Below are some records; write them all out again exactly.

PROVIDED ENTRIES section start

/-- A module that is not between boot steps takes none. -/
theorem State.bootStep_none {s : State}
    (h : [BootPhase.unpowered, .held, .rom, .romFault, .ready, .fwFault].contains s.boot.phase = true) (r : BootReport) :
    s.bootStep r = s := by
  unfold State.bootStep
  cases hp : s.boot.phase
  case unpowered | held | rom | romFault | ready | fwFault => rfl
  all_goals rw [hp] at h; exact absurd h (by decide)

/-! ### Steps past their limit, and the reference clock (R476, R504) -/

/-- A boot step past its limit fails bring-up, at the limit where the step has one. -/
theorem State.bootTimeout_fails {s : State}
    (h : [BootPhase.cores, .powered, .stkTrained, .stkReady, .bulkTrained, .maceDone, .bulkZeroed].contains s.boot.phase = true) :
    ∃ (u : State) (cls : Nat), s.bootTimeout = u.bootFail cls 0 0 ∧ u.boot = s.boot
      ∧ u.clk = if s.boot.phase = .powered then max s.clk (100000 * usTicks)
          else if s.boot.phase = .stkReady ∧ s.ident.bulk = true then max s.clk (150000 * usTicks) else s.clk := by
  unfold State.bootTimeout
  cases hp : s.boot.phase <;> simp only [hp, List.contains_eq_mem] at h ⊢
  case powered => exact ⟨_, _, rfl, by simp, by simp⟩
  case stkReady =>
    split
    · next hk => exact ⟨_, _, rfl, by simp, by simp [hk]⟩
    · next hk => exact ⟨s, _, rfl, rfl, by simp [hk]⟩
  case cores | stkTrained | bulkTrained | maceDone | bulkZeroed => exact ⟨s, _, rfl, rfl, by simp⟩
  all_goals exact absurd h (by decide)

/-- Such a step stops the boot in firmware FAULT. -/
theorem State.bootTimeout_stops {s : State}
    (h : [BootPhase.cores, .powered, .stkTrained, .stkReady, .bulkTrained, .maceDone, .bulkZeroed].contains s.boot.phase = true) :
    s.bootTimeout.inFwFault
      ∧ s.bootTimeout.clk = if s.boot.phase = .powered then max s.clk (100000 * usTicks)
          else if s.boot.phase = .stkReady ∧ s.ident.bulk = true then max s.clk (150000 * usTicks) else s.clk := by
  obtain ⟨u, cls, hs, hboot, hclk⟩ := State.bootTimeout_fails h
  have h1 : u.boot.phase ≠ .fwFault := fun hf => by simp [← hboot, hf] at h
  have h2 : u.boot.phase ≠ .romFault := fun hf => by simp [← hboot, hf] at h
  rw [hs]
  exact ⟨State.bootFail_inFwFault h1 h2 cls 0 0, (u.bootFail_frame cls 0 0 .clk (by decide)).trans hclk⟩

theorem State.bootTimeout_none {s : State}
    (h : [BootPhase.unpowered, .held, .rom, .romFault, .ready, .fwFault].contains s.boot.phase = true) : s.bootTimeout = s := by
  unfold State.bootTimeout
  cases hp : s.boot.phase
  case unpowered | held | rom | romFault | ready | fwFault => rfl
  all_goals rw [hp] at h; exact absurd h (by decide)

/-- A port that trained or was UP goes DOWN where the reference clock is lost (R504). -/
def Port.unclocked (clk : Nat) (q : Port) : Port :=
  if q.mode = .training ∨ q.mode = .up then { q with mode := .down, downClk := clk } else q

/-- The module that has lost its reference clock, before firmware FAULT: the loss recorded, its ports DOWN, CT and memory traffic stopped
(R504). -/
def State.unclocked (s : State) : State :=
  let u := s.logErr { type := 0x0100, cls := 0x0060, sev := 4, status := statusCode .fault } []
  ({ u with ports := u.ports.mapVals (Port.unclocked u.clk) }.modTime fun t => { t with running := false }).modBoot
    fun b => { b with memStop := true }
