-- ==== Sys2Proof/Machine/Read.lean ====
section
/-! DEFINITION. The reading commands, `READBIT` and `READBYTE` (40_protocol.md section 3). -/

namespace Sys2Proof.Machine

/-- `READBIT` (R82): the response is `zext_8` of the bit read (R69). -/
def execReadBit (s : State) : Host.Outcome State Fault Refusal :=
  inProtocolBuild s fun s => respond (zext8 (readBit s).1) (readBit s).2

/-- `READBYTE pb` (R83): the response is the byte assembled (R69). -/
def execReadByte (pushBack : Bool) (s : State) : Host.Outcome State Fault Refusal :=
  inProtocolBuild s fun s => respond (readByte pushBack s).1 (readByte pushBack s).2

end Sys2Proof.Machine
end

PROVIDED ENTRIES section end

YOUR SOLUTION —
/-- A module that is not between boot steps takes none. -/
theorem State.bootStep_none {s : State}
    (h : [BootPhase.unpowered, .held, .rom, .romFault, .ready, .fwFault].contains s.boot.phase = true) (r : BootReport) :
    s.bootStep r = s := by
  unfold State.bootStep
  cases hp : s.boot.phase
  case unpowered | held | rom | romFault | ready | fwFault => rfl
  all_goals rw [hp] at h; exact absurd h (by decide)

/-! ### Steps past their limit, and the reference clock (R476, R504) -/

/-- A boot step past its limit fails bring-up, at the limit where the step has one. -/
theorem State.bootTimeout_fails {s : State}
    (h : [BootPhase.cores, .powered, .stkTrained, .stkReady, .bulkTrained, .maceDone, .bulkZeroed].contains s.boot.phase = true) :
    ∃ (u : State) (cls : Nat), s.bootTimeout = u.bootFail cls 0 0 ∧ u.boot = s.boot
      ∧ u.clk = if s.boot.phase = .powered then max s.clk (100000 * usTicks)
          else if s.boot.phase = .stkReady ∧ s.ident.bulk = true then max s.clk (150000 * usTicks) else s.clk := by
  unfold State.bootTimeout
  cases hp : s.boot.phase <;> simp only [hp, List.contains_eq_mem] at h ⊢
  case powered => exact ⟨_, _, rfl, by simp, by simp⟩
  case stkReady =>
    split
    · next hk => exact ⟨_, _, rfl, by simp, by simp [hk]⟩
    · next hk => exact ⟨s, _, rfl, rfl, by simp [hk]⟩
  case cores | stkTrained | bulkTrained | maceDone | bulkZeroed => exact ⟨s, _, rfl, rfl, by simp⟩
  all_goals exact absurd h (by decide)

/-- Such a step stops the boot in firmware FAULT. -/
theorem State.bootTimeout_stops {s : State}
    (h : [BootPhase.cores, .powered, .stkTrained, .stkReady, .bulkTrained, .maceDone, .bulkZeroed].contains s.boot.phase = true) :
    s.bootTimeout.inFwFault
      ∧ s.bootTimeout.clk = if s.boot.phase = .powered then max s.clk (100000 * usTicks)
          else if s.boot.phase = .stkReady ∧ s.ident.bulk = true then max s.clk (150000 * usTicks) else s.clk := by
  obtain ⟨u, cls, hs, hboot, hclk⟩ := State.bootTimeout_fails h
  have h1 : u.boot.phase ≠ .fwFault := fun hf => by simp [← hboot, hf] at h
  have h2 : u.boot.phase ≠ .romFault := fun hf => by simp [← hboot, hf] at h
  rw [hs]
  exact ⟨State.bootFail_inFwFault h1 h2 cls 0 0, (u.bootFail_frame cls 0 0 .clk (by decide)).trans hclk⟩

theorem State.bootTimeout_none {s : State}
    (h : [BootPhase.unpowered, .held, .rom, .romFault, .ready, .fwFault].contains s.boot.phase = true) : s.bootTimeout = s := by
  unfold State.bootTimeout
  cases hp : s.boot.phase
  case unpowered | held | rom | romFault | ready | fwFault => rfl
  all_goals rw [hp] at h; exact absurd h (by decide)

/-- A port that trained or was UP goes DOWN where the reference clock is lost (R504). -/
def Port.unclocked (clk : Nat) (q : Port) : Port :=
  if q.mode = .training ∨ q.mode = .up then { q with mode := .down, downClk := clk } else q

/-- The module that has lost its reference clock, before firmware FAULT: the loss recorded, its ports DOWN, CT and memory traffic stopped
(R504). -/
def State.unclocked (s : State) : State :=
  let u := s.logErr { type := 0x0100, cls := 0x0060, sev := 4, status := statusCode .fault } []
  ({ u with ports := u.ports.mapVals (Port.unclocked u.clk) }.modTime fun t => { t with running := false }).modBoot
    fun b => { b with memStop := true }
-- ==== Sys2Proof/Machine/Read.lean ====
section
/-! DEFINITION. The reading commands, `READBIT` and `READBYTE` (40_protocol.md section 3). -/

namespace Sys2Proof.Machine

/-- `READBIT` (R82): the response is `zext_8` of the bit read (R69). -/
def execReadBit (s : State) : Host.Outcome State Fault Refusal :=
  inProtocolBuild s fun s => respond (zext8 (readBit s).1) (readBit s).2

/-- `READBYTE pb` (R83): the response is the byte assembled (R69). -/
def execReadByte (pushBack : Bool) (s : State) : Host.Outcome State Fault Refusal :=
  inProtocolBuild s fun s => respond (readByte pushBack s).1 (readByte pushBack s).2

end Sys2Proof.Machine
end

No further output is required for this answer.